The problem is, unless some-one is really interested in a topic, much non-fiction can be dry. There is no doubting the amount of research that goes into these works, and the passion involved in creating them, but as far as something to read, they are not the most exciting. I know this from personal experience – the non-fiction work I have been ploughing through for 15 years is very dry for those not interested.

This brings us to creative non-fiction. This is writing a non-fiction book as if it was a novel or an essay as if a short story. You use the same narrative structure, focus on characters, have adjectives, etc. It was started with biographies decades ago (autobiographies are a different kettle of fish, and many of them should not even be classified “non-fiction”) and sports writing in the UK in the post-War period, but has now become used in other forms of non-fiction.

It appears to be the basis of movies “based on” true events. The problem is, you will not find a movie “based on” true events that actually shows the events properly. Even classics like Silkwood, Erin Brockovich, et al. are not accurate. It is even sillier in biopics (Bohemian Rhapsody is particularly egregious in this, despite being supervised by two surviving members of Queen!) when facts are fiddled with. There is a reason these are classified movies, and not documentaries.

And even documentaries have become subject to questions. Again, a lot of opinion masquerading as set fact, and then you have the History Channel and Animal Planet releasing false documentaries for views! Documentaries might as well be another form of fiction a lot of the time (Ken Burns is an awesome and excellent exception to this viewpoint).

However, for a book to be non-fiction, it must pass more stringent tests than films and documentaries. It used to be that the research had to be included, as a list of references, citations or even having records of interviews available. This is not so much the case nowadays, but the facts need to be verifiable. So even creative non-fiction has to have that aspect available. I will look at research in the next blog post.

Now that I’ve ragged on non-fiction for a while, let’s look at creative non-fiction separately.
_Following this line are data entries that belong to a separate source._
-- ==== Sys2Proof/Machine/Errors.lean ====
section
/-! DEFINITION. The numbers and the record of an error (60_exceptions.md R260, R261, R267), and the refusal table
(42_dpap_commands.md R219). -/

namespace Sys2Proof.Machine

/-- The error codes (60_exceptions.md R261). -/
def errorCode : Error → BitVec 8
  | .disconnected => 1
  | .unsupported => 2
  | .timeout _ _ => 16
  | .invalidAck _ => 17
  | .desync => 18
  | .accessFault _ _ _ => 32
  | .notConnected => 48
  | .dpNotPowered => 49
  | .refused _ => 50

/-- The cause codes (60_exceptions.md R267). -/
def causeCode : FaultCause → Nat
  | .ackFault => 1
  | .parity => 2
  | .stickyObserved => 3
  | .pendingClear => 4

/-- The reason codes (42_dpap_commands.md R219). -/
def reasonCode : Reason → Nat
  | .badOpcode => 1
  | .badProtocol => 2
  | .badAddress => 3
  | .dpBank => 4
  | .targetSel => 5
  | .orunDetect => 6
  | .badClock => 7

/-- The record every error fills: its code and the command's fields; the others 0, None or false (60_exceptions.md R260). -/
def baseRecord (code : BitVec 8) (c : Ctx) : ErrorRecord where
  code := code
  op := c.op
  ap := c.ap
  addr := c.addr
  kind := none
  retries := 0
  ack := 0
  cause := none
  ctrlStat := none
  clearFailed := false
  reason := none

/-- The error record of a failed command (60_exceptions.md R260). -/
def errorRecord (c : Ctx) (e : Error) : ErrorRecord :=
  let r := baseRecord (errorCode e) c
  match e with
  | .timeout kind retries => { r with kind := some kind, retries := retries }
  | .invalidAck ack => { r with ack := ack }
  | .accessFault cause ctrlStat clearFailed =>
    { r with cause := some cause, ctrlStat := ctrlStat, clearFailed := clearFailed }
  | .refused reason => { r with reason := some reason }
  | .disconnected | .unsupported | .desync | .notConnected | .dpNotPowered => r

/-- Rows 4, 6, 7 and 8 for a WRITE_DP (42_dpap_commands.md R219). -/
def writeDpRefusal (proto : Option Protocol) (addr : Addr) (data : Word) : Option Reason :=
  if !dpAddrWF addr then some .badAddress
  else if addr = 0xC then some .targetSel
  else if addr = 0x8 ∧ !selectWF data then some .dpBank
  else if addr = 0x4 ∧ data.getLsbD 0 ∧ proto = some .swd then some .orunDetect
  else none

/-- `Refusal(c)`: the first row that matches (42_dpap_commands.md R219). The link writes have the row of the WRITE_DP that
makes the same transaction, so that no word of 30_encoding.md R94 is ever produced (log 9). Row 2, a CONNECT with another
proto, is no instruction of the table and is answered where the word is fetched (log 13). -/
def refusalOf (proto : Option Protocol) : Instr → Option Reason
  | .dpR0 | .dpR4 | .dpR8 | .dpRC => none
  | .dpW0 data => writeDpRefusal (some .swd) 0x0 data
  | .dpW4 data => writeDpRefusal (some .swd) 0x4 data
  | .dpW8 data => writeDpRefusal (some .swd) 0x8 data
  | .dpWC data => writeDpRefusal (some .swd) 0xC data
  | .apR0 | .apR1 | .apR2 | .apR3 => none
  | .apW0 _ | .apW1 _ | .apW2 _ | .apW3 _ => none
  | .irAbort | .irDpacc | .irApacc | .irIdcode | .irBypass => none
  | .dpaccR _ => none
  | .dpaccW .ctrlStat data => writeDpRefusal (some .jtag) 0x4 data
  | .dpaccW .select data => writeDpRefusal (some .jtag) 0x8 data
  | .apaccR _ => none
  | .apaccW _ _ => none
  | .abortW data => writeDpRefusal (some .jtag) 0x0 data
  | .idcodeR => none
  | .connectSwd | .connectJtag => none
  | .setClock hz => if hz = 0 then some .badClock else none
  | .readDp addr => if dpAddrWF addr then none else some .badAddress
  | .writeDp addr data => writeDpRefusal proto addr data
  | .readAp _ addr => if apAddrWF addr then none else some .badAddress
  | .writeAp _ addr _ => if apAddrWF addr then none else some .badAddress
  | .powerUp => none
  | .reservedOp7 | .reservedOp8 | .reservedOp9 | .reservedOp10 | .reservedOp11
  | .reservedOp12 | .reservedOp13 | .reservedOp14 | .reservedOp15 => some .badOpcode

end Sys2Proof.Machine
end

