/-- The model's choice (log 6, log 7): while the link is Ready, a link request of the other protocol, and an AP link request
whose SELECT is not held, nothing or a value that is RequiredSelect of no register, are refused by the model; an AP request
only where the DP is powered, which is asked first. Requests that 42_dpap_commands.md R219 refuses (log 9) get that refusal
instead, the TARGETSEL request among them, which never stops so. -/
def Obligations.LinkRequestsNeedTheirEncoder : Prop :=
  ∀ (s : State) (v : Word) (a : BitVec 2), s.st.link = .ready →
    let stops := fun (r : Refusal) (l : List Instr) => ∀ i ∈ l, exec i s = .refused r
    let swdAp := [Instr.apR0, .apR1, .apR2, .apR3, .apW0 v, .apW1 v, .apW2 v, .apW3 v]
    let jtagAp := [Instr.apaccR a, .apaccW a v]
    (s.st.proto = some .jtag →
      stops .encoderNotSelected [.dpR0, .dpR4, .dpR8, .dpRC, .dpW0 v] ∧
      (v.getLsbD 0 = false → stops .encoderNotSelected [.dpW4 v]) ∧
      (v.extractLsb' 0 4 = 0 → stops .encoderNotSelected [.dpW8 v]) ∧
      (s.st.dpPowered = true → stops .encoderNotSelected swdAp)) ∧
    (s.st.proto = some .swd →
      stops .encoderNotSelected
        [.irAbort, .irDpacc, .irApacc, .irIdcode, .irBypass, .dpaccR a, .dpaccW .ctrlStat v, .abortW v, .idcodeR] ∧
      (v.extractLsb' 0 4 = 0 → stops .encoderNotSelected [.dpaccW .select v]) ∧
      (s.st.dpPowered = true → stops .encoderNotSelected jtagAp)) ∧
    ((∀ ap addr, s.st.selectCache ≠ some (requiredSelect ap addr)) → s.st.dpPowered = true →
      (s.st.proto = some .swd → stops .selectNotHeld swdAp) ∧ (s.st.proto = some .jtag → stops .selectNotHeld jtagAp))

/-- 60_exceptions.md R260, R261: the record of each error: its code, the command's fields, and the fields its kind
sets. -/
def Obligations.ErrorRecords : Prop :=
  ∀ (c : Ctx) (k : TimeoutKind) (n : Nat) (ack : BitVec 3) (cause : FaultCause) (cs : Option Word) (f : Bool)
    (r : Reason),
    let base := fun code : BitVec 8 => (⟨code, c.op, c.ap, c.addr, none, 0, 0, none, none, false, none⟩ : ErrorRecord)
    errorRecord c .disconnected = base 1 ∧ errorRecord c .unsupported = base 2 ∧
      errorRecord c (.timeout k n) = { base 16 with kind := some k, retries := n } ∧
      errorRecord c (.invalidAck ack) = { base 17 with ack := ack } ∧ errorRecord c .desync = base 18 ∧
      errorRecord c (.accessFault cause cs f) =
        { base 32 with cause := some cause, ctrlStat := cs, clearFailed := f } ∧
      errorRecord c .notConnected = base 48 ∧ errorRecord c .dpNotPowered = base 49 ∧
      errorRecord c (.refused r) = { base 50 with reason := some r }

/-! ## SWD: instructions to their end -/

/-- 42_dpap_commands.md R210, 40_swd_link.md R124, R129, R132, R136, R138: reads of DPIDR, RESEND and RDBUFF return the
data of their transaction and change nothing else. That a request of the SWD format runs as the command that makes the
same transaction is the model's choice, here and in the statements after it (log 5). -/
def Obligations.SwdDpReadReturnsData : Prop :=
  ∀ (i : Instr) (a : BitVec 2), (i, a) ∈ [(Instr.dpR0, 0), (.dpR8, 2), (.dpRC, 3), (.readDp 0x0, 0), (.readDp 0x8, 2),
      (.readDp 0xC, 3)] →
    ∀ (s : State) (d : Word) (t : SwdTry), Connected .swd s → t.fits s.params →
      s.meets (swdReadOkX s.params false a d t) →
        exec i s = .next ((s.after (swdReadOkX s.params false a d t)).replied i (some d))
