-- ==== Sys2Proof/Laws/Jtag.lean ====
section
/-! SUPPORT. What each operation of the TAP controller can do, said once (41_jtag_tap.md sections 2, 4 and 6). -/

namespace Sys2Proof.Machine

/-- A TAP sequence that returns Run-Test/Idle to itself keeps a known idle TAP idle, unless a transport error ends it. -/
theorem jtagSeq_ends {own : Word} (c : Bool) (n : Nat) (tms tdi : Wire) (s : State)
    (hP : ∀ a, PlainObs own (.jtagSeq n tms tdi a)) (hi : tapRun .rti (tmsBits n tms) = .rti) :
    LinkEnds own 1 s (jtagSeq c n tms tdi s) := by
  obtain ⟨hg, hb, he⟩ := transportCall_ends own c (fun a => .jtagSeq n tms tdi (answerCut n a)) s (fun _ => hP _)
    fun _ _ => rfl
  unfold jtagSeq
  cases hx : transportCall c (fun a => .jtagSeq n tms tdi (answerCut n a)) s with
  | ok tdo t =>
    rw [hx] at hg hb
    simp only [Run.state_ok] at hg hb
    refine ⟨hg.of_eq rfl rfl rfl, ⟨trackTap t.st.tap (tmsBits n tms), s.st.irCache, ?_⟩, fun h => .inr (.inr ?_)⟩
    · simp [hb]
    · simp [hb, h, trackTap, hi]
  | stop e t =>
    rw [hx] at hg hb
    simp only [Run.state_stop] at hg hb
    refine ⟨hg.of_eq rfl rfl rfl, ⟨none, s.st.irCache, by simp [hb]⟩, fun _ => ?_⟩
    rcases he e t hx with rfl | rfl
    · exact .inl ⟨_, rfl⟩
    · exact .inr (.inl ⟨_, rfl⟩)

/-- Writing the IR cache after a link operation is within what a link operation may do. -/
theorem LinkEnds.setIr {α : Type} {own : Word} {n : Nat} {s : State} {r : Run LinkFail α} (h : LinkEnds own n s r)
    (v : Option (BitVec 4)) : LinkEnds own n s (r.bind fun _ t => .ok () (setIr v t)) := by
  cases r with
  | stop e t => exact ⟨h.grows, h.block, fun hs => by simpa using h.idle hs⟩
  | ok a t =>
    obtain ⟨g, ⟨tap, ir, hb⟩, hi⟩ := h
    simp only [Run.state_ok] at hb
    refine ⟨g.of_eq rfl rfl rfl, ⟨tap, v, by simp [hb]⟩, fun hs => .inr (.inr ?_)⟩
    simpa using hi hs

theorem tapReset_ends (s : State) : LinkEnds 0 1 s (tapReset s) :=
  (jtagSeq_ends _ _ _ _ s (fun _ => .inl ⟨rfl, rfl, rfl⟩) (by decide)).setIr none

/-- After TapReset the TAP is in Run-Test/Idle, whatever was known of it before (41_jtag_tap.md R165). -/
theorem tapReset_idle {s t : State} {u : Unit} (h : tapReset s = .ok u t) : t.st.tap = some .rti ∧ t.st.irCache = none := by
  unfold tapReset jtagSeq at h
  cases hx : transportCall s.params.caps.jtag
      (fun a => .jtagSeq tapResetLen tapResetTms 0 (answerCut tapResetLen a)) s with
  | stop e t => rw [hx] at h; cases h
  | ok tdo w =>
    rw [hx] at h
    injection h with _ h
    subst h
    refine ⟨?_, rfl⟩
    have key : ∀ x : Option TapState, trackTap x (tmsBits tapResetLen tapResetTms) = some .rti := by
      intro x; rcases x with _ | x
      · decide
      · cases x <;> decide
    exact key _

/-- An IR code a scan of the block may shift in (30_encoding.md R87, R88, R94). -/
def ShiftedIr (ir : BitVec 4) : Prop := ir = 0x8 ∨ ir = 0xA ∨ ir = 0xB ∨ ir = 0xE

theorem irScan_ends (own : Word) {ir : BitVec 4} (h : ShiftedIr ir) (s : State) : LinkEnds own 1 s (irScan ir s) :=
  (jtagSeq_ends _ _ _ _ s (fun _ => .inr (.inl ⟨rfl, rfl, ir, rfl, h⟩)) (by decide)).setIr _

theorem ensureIr_ends (own : Word) {ir : BitVec 4} (h : ShiftedIr ir) (s : State) : LinkEnds own 1 s (ensureIr ir s) := by
  unfold ensureIr
  split
  · exact (LinkEnds.ok own () s).le (by omega)
  · exact irScan_ends own h s

theorem drScan35_ends {own : Word} {din : BitVec 35} (h : ScanOk own din) (s : State) : LinkEnds own 1 s (drScan din s) :=
  (jtagSeq_ends true (drScanLen 35) (drScanTms 35) _ s
    (fun _ => .inr (.inr (.inl ⟨rfl, by decide, din, rfl, h⟩))) (by decide)).bind fun _ t _ => .ok own _ t

theorem drScan32_ends (own : Word) (s : State) : LinkEnds own 1 s (drScan (0 : BitVec 32) s) :=
  (jtagSeq_ends true (drScanLen 32) (drScanTms 32) _ s
    (fun _ => .inr (.inr (.inr ⟨rfl, by decide, by decide⟩))) (by decide)).bind fun _ t _ => .ok own _ t

/-- The shift-in of a DPACC or APACC scan, from its fields (30_encoding.md R89). -/
theorem xpaccIn_ok {own : Word} {rnw : Bool} {a : BitVec 2} {data : Word} (h : XpaccOk own rnw a data) :
    ScanOk own (xpaccIn rnw a data) := by
  have e : ∀ n, n ≤ 32 → (xpaccIn rnw a data).extractLsb' 3 n = data.extractLsb' 0 n := by
    intro n hn
    apply BitVec.eq_of_getLsbD_eq
    intro i hi
    simp only [xpaccIn, BitVec.getLsbD_extractLsb', BitVec.getLsbD_append, hi, decide_true, Bool.true_and]
    rw [if_neg (by omega)]
    rw [if_neg (by omega)]
    simp
  intro h3
  have hl : (xpaccIn rnw a data).extractLsb' 0 3 = a ++ BitVec.ofBool rnw := by
    apply BitVec.eq_of_getLsbD_eq
    intro i hi
    simp only [xpaccIn, BitVec.getLsbD_extractLsb', BitVec.getLsbD_append, hi, decide_true, Bool.true_and, Nat.zero_add]
    split
    · rfl
    · simp [show i - 1 < 2 by omega]
  rw [hl] at h3
  have key : ∀ (a : BitVec 2) (r : Bool), a ++ BitVec.ofBool r = 0b100#3 → r = false ∧ a = 2 := by decide
  obtain ⟨hr, ha⟩ := key a rnw h3
  rw [e 4 (by omega), e 32 (by omega)]
  simpa using h hr ha

/-- An ABORT scan names no register (30_encoding.md R91). -/
theorem abortIn_ok (own v : Word) : ScanOk own (abortIn v) := by
  intro h
  have hl : (abortIn v).extractLsb' 0 3 = 0 := by
    apply BitVec.eq_of_getLsbD_eq
    intro i hi
    simp only [abortIn, BitVec.getLsbD_extractLsb', BitVec.getLsbD_append, hi, decide_true, Bool.true_and, Nat.zero_add]
    simp [hi]
  rw [hl] at h
  exact absurd h (by decide)

theorem xpaccOk_read (own : Word) (a : BitVec 2) (data : Word) : XpaccOk own true a data := fun h => by cases h
theorem xpaccOk_dp (own : Word) {a : BitVec 2} {v : Word} (h : a = 2 → v.extractLsb' 0 4 = 0) (rnw : Bool) :
    XpaccOk own rnw a v := fun _ ha => .inl (h ha)

/-- How the retry loop of JtagXpacc goes on after one scan (41_jtag_tap.md R170). -/
theorem xpaccRetry_eq (total : Nat) (rnw : Bool) (a : BitVec 2) (data : Word) (left : Nat) (s : State) :
    xpaccRetry total rnw a data left s =
      (drScan (xpaccIn rnw a data) s).bind fun dout t =>
        match jtagAck (xpaccAck dout) with
        | .ok => .ok (xpaccData dout) t
        | .wait =>
          match left with
          | 0 => .stop (.timeout total) t
          | n + 1 => xpaccRetry total rnw a data n t
        | .fault => .stop .fault t
        | .invalid k => .stop (.invalidAck k) t := by
  rw [xpaccRetry.eq_def]
  rcases hx : drScan (xpaccIn rnw a data) s with ⟨dout, t⟩ | ⟨e, t⟩
  · simp only [hx, Run.bind_ok]
    cases jtagAck (xpaccAck dout) <;> cases left <;> simp only
  · simp only [hx, Run.bind_stop]

theorem xpaccRetry_ends {own : Word} {rnw : Bool} {a : BitVec 2} {data : Word} (h : XpaccOk own rnw a data) (total : Nat)
    (left : Nat) : ∀ s, LinkEnds own (left + 1) s (xpaccRetry total rnw a data left s) := by
  induction left with
  | zero =>
    intro s
    rw [xpaccRetry_eq]
    refine ((drScan35_ends (xpaccIn_ok h) s).bind (m := 0) fun dout t _ => ?_).le (by omega)
    cases jtagAck (xpaccAck dout) <;> first | exact .ok own _ t | exact .stop own _ t
  | succ n ih =>
    intro s
    rw [xpaccRetry_eq]
    refine ((drScan35_ends (xpaccIn_ok h) s).bind (m := n + 1) fun dout t _ => ?_).le (by omega)
    cases jtagAck (xpaccAck dout) <;>
      first | exact ih t | exact (LinkEnds.ok own _ t).le (by omega) | exact (LinkEnds.stop own _ t).le (by omega)

theorem jtagXpacc_ends {own : Word} {rnw : Bool} {a : BitVec 2} {data : Word} (h : XpaccOk own rnw a data) (s : State) :
    LinkEnds own (s.params.waitRetries + 1) s (jtagXpacc rnw a data s) :=
  xpaccRetry_ends h _ _ s

/-- As `jtagXpacc_ends`, with the bound said of an earlier state of the same instance. -/
theorem jtagXpacc_ends' {own : Word} {rnw : Bool} {a : BitVec 2} {data : Word} (k : XpaccOk own rnw a data) {s t : State}
    (h : t.params = s.params) :
    LinkEnds own (s.params.waitRetries + 1) t (jtagXpacc rnw a data t) :=
  h ▸ jtagXpacc_ends k t

theorem jtagAbort_ends (own : Word) (v : Word) (s : State) : LinkEnds own (xferCalls s.params) s (jtagAbort v s) :=
  ((ensureIr_ends own (.inl rfl) s).bind fun _ t _ =>
    (drScan35_ends (abortIn_ok own v) t).bind fun _ u _ => .ok own 0 u).le (by unfold xferCalls; omega)

theorem jtagIdcode_ends (own : Word) (s : State) : LinkEnds own (xferCalls s.params) s (jtagIdcode s) :=
  ((ensureIr_ends own (.inr (.inr (.inr rfl))) s).bind fun _ t _ => drScan32_ends own t).le
    (by unfold xferCalls; omega)

theorem jtagReadDp_ends (own : Word) (a : BitVec 2) (s : State) :
    LinkEnds own (xferCalls s.params) s (jtagReadDp a s) :=
  ((ensureIr_ends own (.inr (.inl rfl)) s).bind fun _ t ht => (jtagXpacc_ends' (xpaccOk_read own a 0) ht).bind fun _ u hu =>
    jtagXpacc_ends' (xpaccOk_read own _ 0) (hu.trans ht)).le (by unfold xferCalls; omega)

theorem jtagWriteDp_ends (own : Word) {a : BitVec 2} {v : Word} (h : a = 2 → v.extractLsb' 0 4 = 0) (s : State) :
    LinkEnds own (xferCalls s.params) s (jtagWriteDp a v s) :=
  ((ensureIr_ends own (.inr (.inl rfl)) s).bind fun _ t ht =>
    (jtagXpacc_ends' (xpaccOk_dp own h false) ht).bind fun _ u hu =>
      (jtagXpacc_ends' (xpaccOk_read own _ 0) (hu.trans ht)).bind fun _ x _ => .ok own 0 x).le
        (by unfold xferCalls; omega)

theorem jtagApScans_ends {own : Word} {rnw : Bool} {a : BitVec 2} {v : Word} (h : XpaccOk own rnw a v) (s : State) :
    LinkEnds own (xferCalls s.params) s (jtagApScans rnw a v s) :=
  ((ensureIr_ends own (.inr (.inr (.inl rfl))) s).bind fun _ t ht =>
    (jtagXpacc_ends' h ht).bind fun _ u hu =>
      (ensureIr_ends own (.inr (.inl rfl)) u).bind fun _ x hx =>
        jtagXpacc_ends' (xpaccOk_read own _ 0) (hx.trans (hu.trans ht))).le (by unfold xferCalls; omega)

theorem jtagSelect_ends (own : Word) {sel : Word} (h : sel.extractLsb' 0 4 = 0) (s : State) :
    LinkEnds own (xferCalls s.params) s (jtagSelect sel s) :=
  ((ensureIr_ends own (.inr (.inl rfl)) s).bind fun _ _ ht =>
    jtagXpacc_ends' (xpaccOk_dp own (fun _ => h) false) ht).le (by unfold xferCalls; omega)

/-! ## Dispatch over the link (42_dpap_commands.md R203) -/

theorem dpRead_ends (own : Word) (a : BitVec 2) (s : State) : LinkEnds own (xferCalls s.params) s (dpRead a s) := by
  unfold dpRead
  split
  · exact (swdXfer_ends (issued_read false a 0) s).link own
  · exact jtagReadDp_ends own a s

theorem dpWrite_ends (own : Word) {a : BitVec 2} {v : Word} (h : a ≠ 3) (h2 : a = 2 → v.extractLsb' 0 4 = 0) (s : State)
    (h1 : a = 1 → s.st.proto = some .swd → v.getLsbD 0 = false) :
    LinkEnds own (xferCalls s.params) s (dpWrite a v s) := by
  unfold dpWrite
  split
  · rename_i hp
    exact (swdXfer_ends (issued_write h h2 fun k => h1 k hp) s).link own
  · split
    · exact jtagAbort_ends own v s
    · exact jtagWriteDp_ends own h2 s

theorem writeClear_ends (own : Word) (v : Word) (s : State) :
    LinkEnds own (xferCalls s.params) s (writeClear v s) := by
  unfold writeClear
  split
  · exact (swdXfer_ends (issued_write (by decide) (fun h => absurd h (by decide)) fun h => absurd h (by decide)) s).link own
  · split
    · exact jtagAbort_ends own _ s
    · exact jtagWriteDp_ends own (fun h => absurd h (by decide)) s

theorem selectWrite_ends (own : Word) {v : Word} (h : v.extractLsb' 0 4 = 0) (s : State) :
    LinkEnds own (xferCalls s.params) s (selectWrite v s) := by
  unfold selectWrite
  split
  · exact (swdXfer_ends (issued_write (by decide) (fun _ => h) fun k => absurd k (by decide)) s).link own
  · exact jtagSelect_ends own h s

end Sys2Proof.Machine
end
The facts are there, and the author uses knowledge of the time, knowledge of the people involved, knowledge of language, knowledge of landscape, etc. (all researched) to fill in gaps. In historical works, you do not know exactly what they say all the time, so you need to be careful about putting words in people’s mouths, but, apart from that, the main thing is that a writer of creative non-fiction needs to do is not invent incidents or facts. They are still writing a work of non-fiction, and so it is perfectly valid to mention that the passage about to be read is a guess, or that no-one knows what happened next. It is not a novel; you are allowed to have breaks in narrative.

Writing a piece if non-fiction as a work that reads like a work of fiction is a skill that is very difficult. You have to curtail your inclination to add flourish. You need to stick with the facts and only the facts, but present them in a manner that engages a reader.

The books of Peter Fitzsimons are great for a look at this done in an Australian setting; he has written many, and his story of the Batavia, his exploration of Gallipoli, and his work looking at the Eureka Stockade are all magnificently done. He spends years researching and he goes through a very thorough vetting and editing process to come up with history books that are readable and enjoyable.

And that is creative non-fiction, the newer kid on the non-fiction block and the way non-fiction seems to be headed.